In Asia calm seems to have broken out with the Hang Seng (+0.79%) the top performer so far this morning, with the CSI (+0.34%), the Shanghai Composite (+0.26%), and the Nikkei (+0.18%) also higher. The KOSPI (-0.10%) is slightly lower.
Early morning data revealed that Australia’s headline consumer price index inflation (+2.1% y/y) cooled more than anticipated in May (compared to +2.3% expected), marking its slowest pace in seven months. It decreased from the +2.4% recorded in April. Underlying inflation, as indicated by the annual trimmed mean CPI, increased by +2.4% y/y in May, down from +2.8% in April. This print indicated that underlying inflation is at its lowest level since November 2021, likely providing the RBA with more flexibility to further reduce interest rates. Consequently, our economists now expect the RBA to reduce rates by 25bps at its upcoming meeting on 8 July. Initially, we anticipated no changes in July, with a 25bp cut expected at the August meeting. We continue to foresee an additional 25bp cut in August, followed by another 25bp reduction in November. Thus, the only modification to our RBA outlook for this year is the inclusion of an additional cut in July. For further insights, please read our economists’ perspective on RBA policy.
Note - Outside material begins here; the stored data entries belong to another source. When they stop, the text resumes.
-- ==== Sys2Proof/Machine/Parser.lean ====
section
/-! DEFINITION. The Frame Parser (42_frame_parser.md): what a byte of each class does in each phase (R76 to R91, the table of
R96), RX_BYTE, and the 26 wire-byte rows of the opcode table. -/

namespace Sys2Proof.Machine

open Sys2Proof

/-! ## One function per byte class -/

/-- HEX: folded and accumulated in the command and payload phases (R79, R82, R85), accumulated only in `ValidateChecksum` (R88),
dropped in `Idle` (R78). -/
def Link.onHex (l : Link) (b : Byte) (d : Nibble) : Link :=
  match l.phase with
  | .idle => l
  | .readCommand | .readMotorValues | .readPidAngle => (l.foldRx b).accumulate d
  | .validateChecksum => l.accumulate d

/-- The rest of R80 once the separator is folded and the value `v` committed. -/
def Link.selectCommand (l : Link) (p : Params) (v : Word) : Link :=
  match commandOf p v with
  | some tag =>
    { l with currentCommand := tag, record := Record.blankOf tag, fieldIndex := 0, phase := Phase.payloadOf tag }
  | none => l.error .unknownCommand

/-- The end of a payload commit (R83, R86): the field index grows by one, and at 4 the checksum field begins. -/
def Link.nextField (l : Link) : Link :=
  let k := l.fieldIndex + 1
  { l with fieldIndex := k, phase := if k.toNat = Config.payloadFields then .validateChecksum else l.phase }

/-- The rest of R83 once the separator is folded and the value `v` committed. -/
def Link.commitMotor (l : Link) (v : Word) : Link :=
  if Config.payloadFields ≤ l.fieldIndex.toNat then l.error .internalError
  else { l with record := l.record.setMotor l.fieldIndex (motorValue v) }.nextField

/-- The rest of R86 once the separator is folded and the value `v` committed. The guard comes before the selector check, and the
selector check before any store (R107). -/
def Link.commitPid (l : Link) (p : Params) (v : Word) : Link :=
  if Config.payloadFields ≤ l.fieldIndex.toNat then l.error .internalError
  else if l.fieldIndex = 0 ∧ isSubCommand p v = false then l.error .unknownCommand
  else { l with record := l.record.setPid l.fieldIndex v }.nextField

/-- SEP, with the separator byte itself: R80, R83, R86; invalid in `ValidateChecksum` (R90); dropped in `Idle` (R78). -/
def Link.onSep (l : Link) (p : Params) (b : Byte) : Link :=
  match l.phase with
  | .idle => l
  | .readCommand => (l.foldRx b).clearAcc.selectCommand p l.acc
  | .readMotorValues => (l.foldRx b).clearAcc.commitMotor l.acc
  | .readPidAngle => (l.foldRx b).clearAcc.commitPid p l.acc
  | .validateChecksum => l.error .invalidSign

/-- The end of a frame (R89), against the receive CRC `c`. -/
def Link.endFrame (l : Link) (c : Half) : Link :=
  let matched := checksumMatches l.acc c
  let done := { l.clearAcc with status := frameVerdict matched, fieldIndex := 0, phase := .idle }
  if matched then done.emit l.record.out else done

/-- END: R89 in `ValidateChecksum`, where a receive context of `⊥` is a read of `⊥` (R9, log 14); invalid in the other reading
phases (R81, R84, R87); dropped in `Idle` (R78). -/
def Link.onEnd (l : Link) : LinkOutcome :=
  match l.phase with
  | .idle => .next l
  | .readCommand | .readMotorValues | .readPidAngle => .next (l.error .invalidSign)
  | .validateChecksum =>
    match l.rx with
    | some c => .next (l.endFrame c)
    | none => .fault .undefinedRead

/-- OTHER: invalid in a reading phase (R81, R84, R87, R90), dropped in `Idle` (R78). -/
def Link.onOther (l : Link) : Link :=
  match l.phase with
  | .idle => l
  | .readCommand | .readMotorValues | .readPidAngle | .validateChecksum => l.error .invalidSign

/-! ## A byte on a bound or unbound instance -/

/-- What byte `b` of class `c` does (R76, R96); START before the phase is looked at (R52, R77). -/
def Link.receive (l : Link) (p : Params) (c : ByteClass) (b : Byte) : LinkOutcome :=
  match c with
  | .start => .next l.reArm
  | .sep => .next (l.onSep p b)
  | .fin => l.onEnd
  | .hex d => .next (l.onHex b d)
  | .other => .next l.onOther

/-- A byte of a known class on an instance; an unbound instance drops it (R99). -/
def Link.wire (l : Link) (p : Params) (c : ByteClass) (b : Byte) : LinkOutcome :=
  l.ifBound (.next l) (l.receive p c b)

/-- `RX_BYTE(b)` on an instance (R76): the byte is sorted into its class first (R51). -/
def Link.rxByte (l : Link) (p : Params) (b : Byte) : LinkOutcome := l.wire p (classify l.markers b) b

/-- RX_BYTE (R76). -/
def execRxByte (b : Byte) (s : State) : StateOutcome := onLink s fun l => l.rxByte s.params b

/-- A digit byte's row: byte `b` with digit value `d`. -/
def receiveHex (b : Byte) (d : Nibble) (s : State) : StateOutcome :=
  onLink s fun l => l.wire s.params (.hex d) b

/-- START (R77). -/
def execStart (s : State) : StateOutcome :=
  onLink s fun l => l.wire s.params .start l.startByte

/-- SEP (R80, R83, R86, R90). -/
def execSep (s : State) : StateOutcome :=
  onLink s fun l => l.wire s.params .sep l.fieldSeparator

/-- END (R81, R84, R87, R89). -/
def execEnd (s : State) : StateOutcome :=
  onLink s fun l => l.wire s.params .fin l.endByte

/-- OTHER (R53). -/
def execOther (b : Byte) (s : State) : StateOutcome :=
  onLink s fun l => l.wire s.params .other b

/-- HEX_0 (R68, R69). -/
def execHex0 (s : State) : StateOutcome := receiveHex 0x30#8 0#4 s

/-- HEX_1 (R68, R69). -/
def execHex1 (s : State) : StateOutcome := receiveHex 0x31#8 1#4 s

/-- HEX_2 (R68, R69). -/
def execHex2 (s : State) : StateOutcome := receiveHex 0x32#8 2#4 s

/-- HEX_3 (R68, R69). -/
def execHex3 (s : State) : StateOutcome := receiveHex 0x33#8 3#4 s

/-- HEX_4 (R68, R69). -/
def execHex4 (s : State) : StateOutcome := receiveHex 0x34#8 4#4 s

/-- HEX_5 (R68, R69). -/
def execHex5 (s : State) : StateOutcome := receiveHex 0x35#8 5#4 s

/-- HEX_6 (R68, R69). -/
def execHex6 (s : State) : StateOutcome := receiveHex 0x36#8 6#4 s

/-- HEX_7 (R68, R69). -/
def execHex7 (s : State) : StateOutcome := receiveHex 0x37#8 7#4 s

/-- HEX_8 (R68, R69). -/
def execHex8 (s : State) : StateOutcome := receiveHex 0x38#8 8#4 s

/-- HEX_9 (R68, R69). -/
def execHex9 (s : State) : StateOutcome := receiveHex 0x39#8 9#4 s

/-- HEX_A (R68, R69). -/
def execHexUpperA (s : State) : StateOutcome := receiveHex 0x41#8 10#4 s

/-- HEX_B (R68, R69). -/
def execHexUpperB (s : State) : StateOutcome := receiveHex 0x42#8 11#4 s

/-- HEX_C (R68, R69). -/
def execHexUpperC (s : State) : StateOutcome := receiveHex 0x43#8 12#4 s

/-- HEX_D (R68, R69). -/
def execHexUpperD (s : State) : StateOutcome := receiveHex 0x44#8 13#4 s

/-- HEX_E (R68, R69). -/
def execHexUpperE (s : State) : StateOutcome := receiveHex 0x45#8 14#4 s

/-- HEX_F (R68, R69). -/
def execHexUpperF (s : State) : StateOutcome := receiveHex 0x46#8 15#4 s

/-- HEX_a (R68, R69). -/
def execHexLowerA (s : State) : StateOutcome := receiveHex 0x61#8 10#4 s

/-- HEX_b (R68, R69). -/
def execHexLowerB (s : State) : StateOutcome := receiveHex 0x62#8 11#4 s

/-- HEX_c (R68, R69). -/
def execHexLowerC (s : State) : StateOutcome := receiveHex 0x63#8 12#4 s

/-- HEX_d (R68, R69). -/
def execHexLowerD (s : State) : StateOutcome := receiveHex 0x64#8 13#4 s

/-- HEX_e (R68, R69). -/
def execHexLowerE (s : State) : StateOutcome := receiveHex 0x65#8 14#4 s

/-- HEX_f (R68, R69). -/
def execHexLowerF (s : State) : StateOutcome := receiveHex 0x66#8 15#4 s

end Sys2Proof.Machine
end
In Japan, a summary of opinions from the BOJ’s latest policy meeting suggested that some policymakers supported maintaining steady rates amid uncertainty regarding the effects of US tariffs on Japan’s economy. Some board members observed stronger-than-expected inflation, with one member proposing that the central bank may need to raise rates decisively despite the prevailing economic uncertainty.
To the day ahead now, and we’ll hear from Fed Chair Powell again at the Senate Banking Committee, as well as BoE Deputy Governor Lombardelli. Data releases include US new home sales for May, and France’s consumer confidence for June. Finally, it’s the second and final day of the NATO summit, with Trump joining for meetings with European leaders.